As with any analysis, ensuring that the downloaded data are high-quality, correctly formatted, and directly comparable is a critical data processing step. Performing quality control steps prior to entering the data analysis workflow can reduce downstream processing errors due to incomplete or improperly formatted data and improves efficiency by conserving CPU time processing low-quality data that may ultimately be discarded. The NEON microbial data products contain data quality flags in which known quality issues are reported. In addition to quality issues, the sequence metadata contain other crucial details, some of which can significantly affect the comparability of sequencing runs, such as specific laboratory protocols, oligonucleotide primer sets, and sequencing platforms. We strongly recommend that users review the sequence metadata and consider whether additional data filtering should be performed based on the research needs and data stringency requirements.

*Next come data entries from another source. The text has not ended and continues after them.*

-- ==== Sys2Proof/Machine/Core.lean ====
section
/-! DEFINITION. The machine, as the host sees it. -/

def Sys2Proof.core : Host.Core := { State := Sys2Proof.Machine.State, Fault := Sys2Proof.Machine.Fault, Refusal := Sys2Proof.Machine.Refusal, step := Sys2Proof.Machine.step, reset := Sys2Proof.Machine.State.reset }
end

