-- ==== Sys2Proof/Certificates/Slice0/Obligations.lean ====
section
/-! DEFINITION. The statements about this machine. Each names the rules of spec/ it rests on; a premise is on the state and the operands alone. -/

open Sys2Proof Sys2Proof.Machine

/-! ### Words of the operation port -/

/-- Every well-formed operation is decoded from its own encoding, whatever padding follows: no operand bit is dropped. The layout is the model's choice (log entry 2); the codes of the rows are the opcode table's (30 R116). -/
def Obligations.DecodeOfEncode : Prop :=
  ∀ i : Instr, i.wf = true → ∀ k, decode (encode i ++ List.replicate k false) = .ok i

/-- Whatever the decoder answers is well-formed, and the word is that operation's encoding with zero padding: no two words stand for one operation, and no bit of a word goes unread (log entry 2). -/
def Obligations.DecodedWordIsEncoding : Prop :=
  ∀ (w : Bits) (i : Instr), decode w = .ok i → i.wf = true ∧ ∃ k, w = encode i ++ List.replicate k false

/-- A few words of the opcode table, in its own numbering, decode to the rows they stand for (30 R116). The model's choice (log entry 3): that 0x3F, 0x05, 0x09 and the 24-bit word name a row of a narrower field, by the priority and the widths in which `decodeTableWord` tries the formats; that operands are zero (log entry 2). -/
def Obligations.TableWordsDecode : Prop :=
  decodeTableWord 8 0x30 = some .timeInc ∧ decodeTableWord 8 0x54 = some (.decodeLength 0) ∧
  decodeTableWord 8 0x63 = some .fragStop ∧ decodeTableWord 8 0x74 = some .reset ∧
  decodeTableWord 8 0x11 = some (.bvGetValue (.value []) 0 0) ∧ decodeTableWord 8 0x3F = some .liStartFragmenting ∧
  decodeTableWord 8 0x05 = some (.atSsiEventLabel [] 0) ∧ decodeTableWord 8 0x09 = some (.accessDefine [] .schF) ∧
  decodeTableWord 24 0b1101000011101001110100 =
    some (.burstNdb (List.replicate 244 false) (List.replicate 244 false)) ∧
  decodeTableWord 8 0x75 ≠ some .reset

/-! ### Steps -/

/-- A step runs the operation at the head of the port: it is `exec` of the decoded operation on the state with that word taken, if the block is not halted or the operation is `RESET`; in a halted block the word is dropped (47 R384; log entries 1 and 7), and a word that is no operation is refused. -/
def Obligations.StepRunsDecoded : Prop :=
  ∀ (s : State) (word : Bits) (rest : List Bits), s.ops = word :: rest →
    (∀ i, decode word = .ok i → s.halted = false ∨ i = .reset → step s = exec i (s.setOps rest)) ∧
    (∀ i, decode word = .ok i → s.halted = true → i ≠ .reset → step s = .next (s.setOps rest)) ∧
    (∀ e, decode word = .error e → step s = .refused (.undecodable e))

We have implemented a number of basic quality control steps in the function qcMetadata. In this function, users can opt to (1) remove samples that are flagged as having low read quality or being legacy data, (2) check for and remove duplicate samples, and (3) prepare for a paired-reads analysis by removing samples for which only one read orientation is available.
Generating sequence tables and taxonomy tables using DADA2
16S and ITS sequences are processed by different variations of the DADA2 workflow. Processing is done on a sequencing run basis to allow for variable error rates between sequencing runs to optimize amplicon sequence variant (ASV) calling and chimera detection. For each sequencing run, the generalized steps are as follows: (1) filtering samples to remove all reads containing ambiguous (“N”) base calls; (2) removing PCR primers, using Cutadapt (Martin 2011) for ITS sequences but not for 16S sequences; (3) truncating (for 16S reads only) and filtering reads to ensure a minimum quality score; (4) building an error model for each sequencing run to describe the probability that a given read was produced from a given sample sequence; (5) denoising reads into ASVs through the DADA divisive partitioning algorithm based on an underlying nucleotide sequence error rate model; (6) optionally, removing chimeric sequences; and (7) joining sequence tables across all sequencing runs using the DADA2 function mergeSequenceTables, which performs a simple merge, and the DADA2 function collapseNoMismatch, which performs 100% clustering on the ASVs. (Note that Cutadapt is not supported on Windows computers. For Windows users, we recommend running the ITS pipeline in another computer, or in a Docker container, as outlined in the section “Extending Scientific Workflow Reproducibility with Container Technology.”) As an alternative to Step 7 for ITS sequences, it may be prudent to cluster ASVs to a lower, user-specified sequence similarity threshold (e.g., 97–98.5%) using the VSEARCH or DECIPHER programs (Rognes et al. 2016, Wright 2016), because the same ITS ASV may have different length variants across different sequencing runs. This step is not needed for 16S reads, for which 100%-similar ASVs can instead be combined using the collapseNoMismatch command in DADA2. Finally, a taxonomic reference database can be used to assign taxonomy to the ASVs. Many of these processing steps are wrapped into the novel functions trimPrimers16S, qualityFilter16S, and runDada16S, and their ITS-specific analogues.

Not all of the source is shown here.